In the meantime, Croonquist, who lives in Beverly Hills and is a regular on the Hollywood comedy circuit, was at the Laugh Factory on open-mic night recently, eager to test some new non-mother-in-law material. This time the butt of her jokes would be herself, her lawyer husband (his firm is representing her in the lawsuit) and entertainer Jennifer Lopez.
“My father is Swedish, my mother is African-American. You know what that made me growing up?” she asks the audience. “A Puerto Rican! That works for me, honey. … After having two babies in two years, I look like J-Lo.”
Still, she couldn’t resist getting a few yucks out of her in-laws, although this time she left their first names out of the act.
Doing her sister-in-law during their first meeting (and in a New Jersey accent the lawsuit notes Croonquist has said sounds “like a cat in heat”): “Oh my Gawd, look at her, she’s got light eyes and light hair. What kind of black person is she?”
Then herself (in a black urban street voice): “I said, ‘A black person who can hear, that’s who.’”
Then (as Haley Joel Osment might sound in “The Sixth Sense,” if he spoke in a black urban accent): “I hear white people!”
“They’re nice jokes. There’s nothing bad, nothing defamatory,” says Croonquist, whose own voice carries traces of her upbringing in Paterson, N.J., where she says she was always the cut-up in Catholic school.
It should be obvious to her in-laws, she says, that she’s not anti-Jewish. She converted to Judaism before she met her husband and keeps a kosher house.
The lawsuit was filed by mother-in-law Ruth Zafrin, her daughter, Shelley Edelman, and Shelley’s husband, Neil. Neither Zafrin, the Edelmans nor their attorney, Lawrence H. Wertheim, returned calls for comment.

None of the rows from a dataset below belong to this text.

/-- The machine right after reset (R195), with blank pages (notes/assumptions/4.md). -/
def State.reset : State where
  pending := []
  timeBase := 0
  phase := .held
  straps := Straps.unread
  configBad := false
  constants := StationConstants.unread
  families := []
  familyDigest := 0
  lineFault := false
  line := LineInterface.afterReset
  transmitter := .idle
  fe := FrameEngine.afterReset
  stop := StopUnit.afterReset
  peers := PeerTable.afterReset
  pool := PoolEngine.afterReset
  image := ImageUnit.afterReset
  heads := ⟨HeadUnit.afterReset, HeadUnit.afterReset⟩
  swaps := ⟨SwapUnit.afterReset, SwapUnit.afterReset⟩
  store := StoreUnit.afterReset
  tag := TagPort.afterReset
  life := LifeStore.afterReset []
  service := ServicePort.afterReset
  levels := InputLevels.low
  counters := Counters.zero
  freeCounter := 0

/-! ## Stops -/

/-- The faults a step can end in. The manual lets no command stop the part: LINE_FAULT, STORE_FAULT and CONFIG_FAULT
are states it goes on in. -/
inductive Fault where
  /-- Raised by no command: every address a command can form lies in the 64 pages of R181, and a page number outside
  them is answered REFUSED by the service port (R201). Kept so that a later meaning that reached outside the pages
  would stop by name; safe. -/
  | outsidePages (address : Nat)
  deriving DecidableEq, Repr

/-- The refusals a step can end in. -/
inductive Refusal where
  /-- Raised by `exec` for a command without a meaning yet; safe. No command is left so. -/
  | notModelled (mnemonic : String)
  deriving DecidableEq, Repr

end Sys2Proof.Machine
end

Attorney Gary L. Bostwick, an expert in First Amendment law who isn’t involved in the case, said suing a comedian is often difficult because courts tend to rule that it should be obvious they are joking.
In one of the most prominent such cases, the Rev. Jerry Falwell lost when he sued Hustler magazine in the 1980s for stating in an ad parody that the preacher had lost his virginity to his mother in an outhouse.

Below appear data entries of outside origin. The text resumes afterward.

-- ==== Sys2Proof/Machine/Flags.lean ====
section
/-! DEFINITION. The flags and outputs that follow from the state: conditions and their zones (R115, R116), TOOL_OK
(R118), the need for a sister (R119), SWAP_REQ (R158), FEED_HOLD and CODE (R198, R199), the job lines (R174) and the
role pins (R198). Each output has one home, the state it follows. -/
namespace Sys2Proof.Machine
open State

/-! ## Conditions -/

/-- The condition of a head; none is NO_WHEEL (R112, R115). -/
def State.condition (s : State) (h : Head) : Option Condition := (s.head h).record.map (·.condition)

/-- SERVING, WORN_SOON or LAST_PARTS. -/
def Condition.working : Condition → Bool
  | .serving | .wornSoon | .lastParts => true
  | .spent | .hold _ | .broken => false

/-- "Needs a sister" of R115 and R119. -/
def needsSister : Option Condition → Bool
  | none => true
  | some .serving => false
  | some (.hold _) => false
  | some .wornSoon | some .lastParts | some .spent | some .broken => true

/-- The claim family (R119): the recorded wheel's, or the head family in NO_WHEEL. -/
def State.claimFamily (s : State) (h : Head) : BitVec 4 :=
  match (s.head h).record with
  | some r => r.family
  | none => s.constants.headFamily.get h

/-- A threshold evaluation (R116) of a record by its family's lines: the condition and parts left it gives. -/
def evaluate (f : Family) (diameter : Diameter) (partsLeft : Option Byte) : Condition × Option Byte :=
  if f.wornLine < diameter.toNat then (.serving, partsLeft)
  else if f.lastLine ≤ diameter.toNat then (.wornSoon, partsLeft)
  else
    let left := partsLeft.getD f.lastParts
    (if left = 0 then .spent else .lastParts, some left)

/-- The record with the condition and parts left of its evaluation (R116). -/
def HeadRecord.evaluated (fams : List Family) (r : HeadRecord) : HeadRecord :=
  let e := evaluate (familyAt fams r.family) r.diameter r.partsLeft
  { r with condition := e.1, partsLeft := e.2 }

/-! ## Outputs -/

/-- TOOL_OK of a head (R118). -/
def State.toolOk (s : State) (h : Head) : Bool :=
  s.headsLive && ((s.condition h).any Condition.working)

/-- SPENT, BROKEN or NO_WHEEL: the exchange is due (R158). -/
def exchangeDue : Option Condition → Bool
  | none => true
  | some .spent => true
  | some .broken => true
  | some .serving | some .wornSoon | some .lastParts | some (.hold _) => false

/-- DELIVERED, CONFIRMING or MOUNTING: a sister counts as delivered (R151). -/
def SwapState.sisterDelivered : SwapState → Bool
  | .delivered | .confirming | .mounting => true
  | .idle | .claiming | .backoff | .await | .failed => false

/-- SWAP_REQ of a head (R158). -/
def State.swapReq (s : State) (h : Head) : Bool :=
  s.headsLive && (s.swap h).state.sisterDelivered && exchangeDue (s.condition h)

/-- A condition holds of either head of a live grinder. -/
def State.eitherHead (s : State) (p : Head → Bool) : Bool := s.headsLive && (p .h0 || p .h1)

/-- FEED_HOLD (R46, R198). -/
def State.feedHold (s : State) : Bool :=
  s.isLive && (s.stop.latch || s.eitherHead fun h => s.condition h == some .broken)

/-- READY (R196, R198). -/
def State.ready (s : State) : Bool := s.isLive

def Condition.isHold : Condition → Bool
  | .hold _ => true
  | _ => false

/-- A store job is ARMED or MOVING (R174). -/
def StoreUnit.gantryBusy (u : StoreUnit) : Bool :=
  u.job.any fun j => j.phase == .armed || j.phase == .moving

/-- CODE[3:0] (R196, R197, R199): the highest value whose condition holds. -/
def State.code (s : State) : BitVec 4 :=
  match s.phase with
  | .held | .selfTest => 0
  | .commissioning => if s.configBad then 15 else 0
  | .configFault => 15
  | .live =>
    if s.lineFault then 14
    else if s.life.fault then 13
    else if s.eitherHead fun h => s.condition h == some .broken then 12
    else if s.stop.latch then 11
    else if s.eitherHead fun h => (s.condition h).any Condition.isHold then 10
    else if s.eitherHead fun h => (s.swap h).state == .failed then 9
    else if s.eitherHead fun h => s.condition h == some .spent && !(s.swap h).state.sisterDelivered then 8
    else if s.eitherHead fun h => s.condition h == none && !(s.swap h).state.sisterDelivered then 7
    else if s.peers.roleClash || s.peers.familyMismatch then 6
    else if !s.synced then 5
    else if s.eitherHead fun h => s.swapReq h then 4
    else if s.eitherHead fun h => s.condition h == some .lastParts then 3
    else if s.eitherHead fun h => s.condition h == some .wornSoon then 2
    else if s.store.gantryBusy then 1
    else 0

/-- The job whose codes stand on the job lines: from its strobe until it leaves MOVING (R174). -/
def StoreUnit.movingJob (u : StoreUnit) : Option Job :=
  match u.job with
  | some j => if j.phase = .moving then some j.job else none
  | none => none

/-- JOB_FROM[5:0] (R174). -/
def State.jobFrom (s : State) : BitVec 6 :=
  match s.store.movingJob with
  | some j => j.source.code
  | none => 0

/-- JOB_TO[5:0] (R174). -/
def State.jobTo (s : State) : BitVec 6 :=
  match s.store.movingJob with
  | some j => (j.dest.map Place.code).getD 0
  | none => 0

/-- JOB_STROBE (R174). -/
def State.jobStrobe (s : State) : Bool := s.store.strobe.isSome

/-- The cell line pin is used by this station's transmitter or by its veto (R1); over the internal loop of the self-test
the pin stays released (R15). A bit that is sent recessive, and a bit-time of the slot that a veto does not drive (R24),
release the pin for its length: the times within a command are not the model's (notes/assumptions/7.md). -/
def State.pinInUse (s : State) : Bool := (s.transmitter != .idle && !s.line.loopInternal) || s.line.vetoDriving

/-- A role pin (R198): an input with its filtered level, an input whose level is disregarded, or an output with the level
it is driven to. -/
inductive RolePin where
  | input (level : Bool)
  | unusedInput
  | output (level : Bool)
  deriving DecidableEq, Repr

/-- The seven role pins of one head (R198): GRIND, CHANGE_POS, CONTACT, LOAD, DRESS, TOOL_OK and SWAP_REQ. -/
def State.headPins (s : State) (h : Head) : List RolePin :=
  let l := s.headLevels h
  [.input l.grind, .input l.changePos, .input l.contact, .input l.load, .input l.dress, .output (s.toolOk h),
    .output (s.swapReq h)]

/-- Six outputs that carry a place code, bit 0 first (R198). -/
def codePins (c : BitVec 6) : List RolePin := (List.range 6).map fun k => .output (c.getLsbD k)

/-- The role pins ML0 to ML15 with their directions (R198): all inputs, whose level no block takes, until the ROLE strap
has been read (R195, R196 step 1). -/
def State.rolePins (s : State) : List RolePin :=
  if s.phase = .held then List.replicate 16 .unusedInput
  else if s.isStore then
    [.input s.levels.gantryReady, .input s.levels.gantryDone, .input s.levels.gantryFault, .output s.jobStrobe]
      ++ codePins s.jobFrom ++ codePins s.jobTo
  else s.headPins .h0 ++ s.headPins .h1 ++ [.unusedInput, .unusedInput]

end Sys2Proof.Machine
end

“Most people who sue under these kinds of circumstances are way too sensitive,” Bostwick said. “If they contact a lawyer like me I would tell them that, without seeing the script and the blog I have no idea who is right and who is wrong, but I do know there is a very strong defense: It’s very difficult to prove that it was not just a joke.”
Since the lawsuit was filed, Croonquist has bounced back and forth between anger and humor. She’s angry the action has estranged her husband and their two daughters from his family, noting bitterly, “This could have broken up my marriage.”
Then, moments later, she’s back to laughing about that first mother-in-law meeting, the one that helped launch 15 years of jokes. If she knew then she was going to be sued, she said, she might have tried to make a worse first impression, perhaps impersonating a gangsta rapper.
“I should have went in with a gold tooth. I should have had like one pant’s leg rolled up. I should have been like, ‘Yo, yo, yo. Shalom, y’all. ‘Sup?,’” she says, chuckling.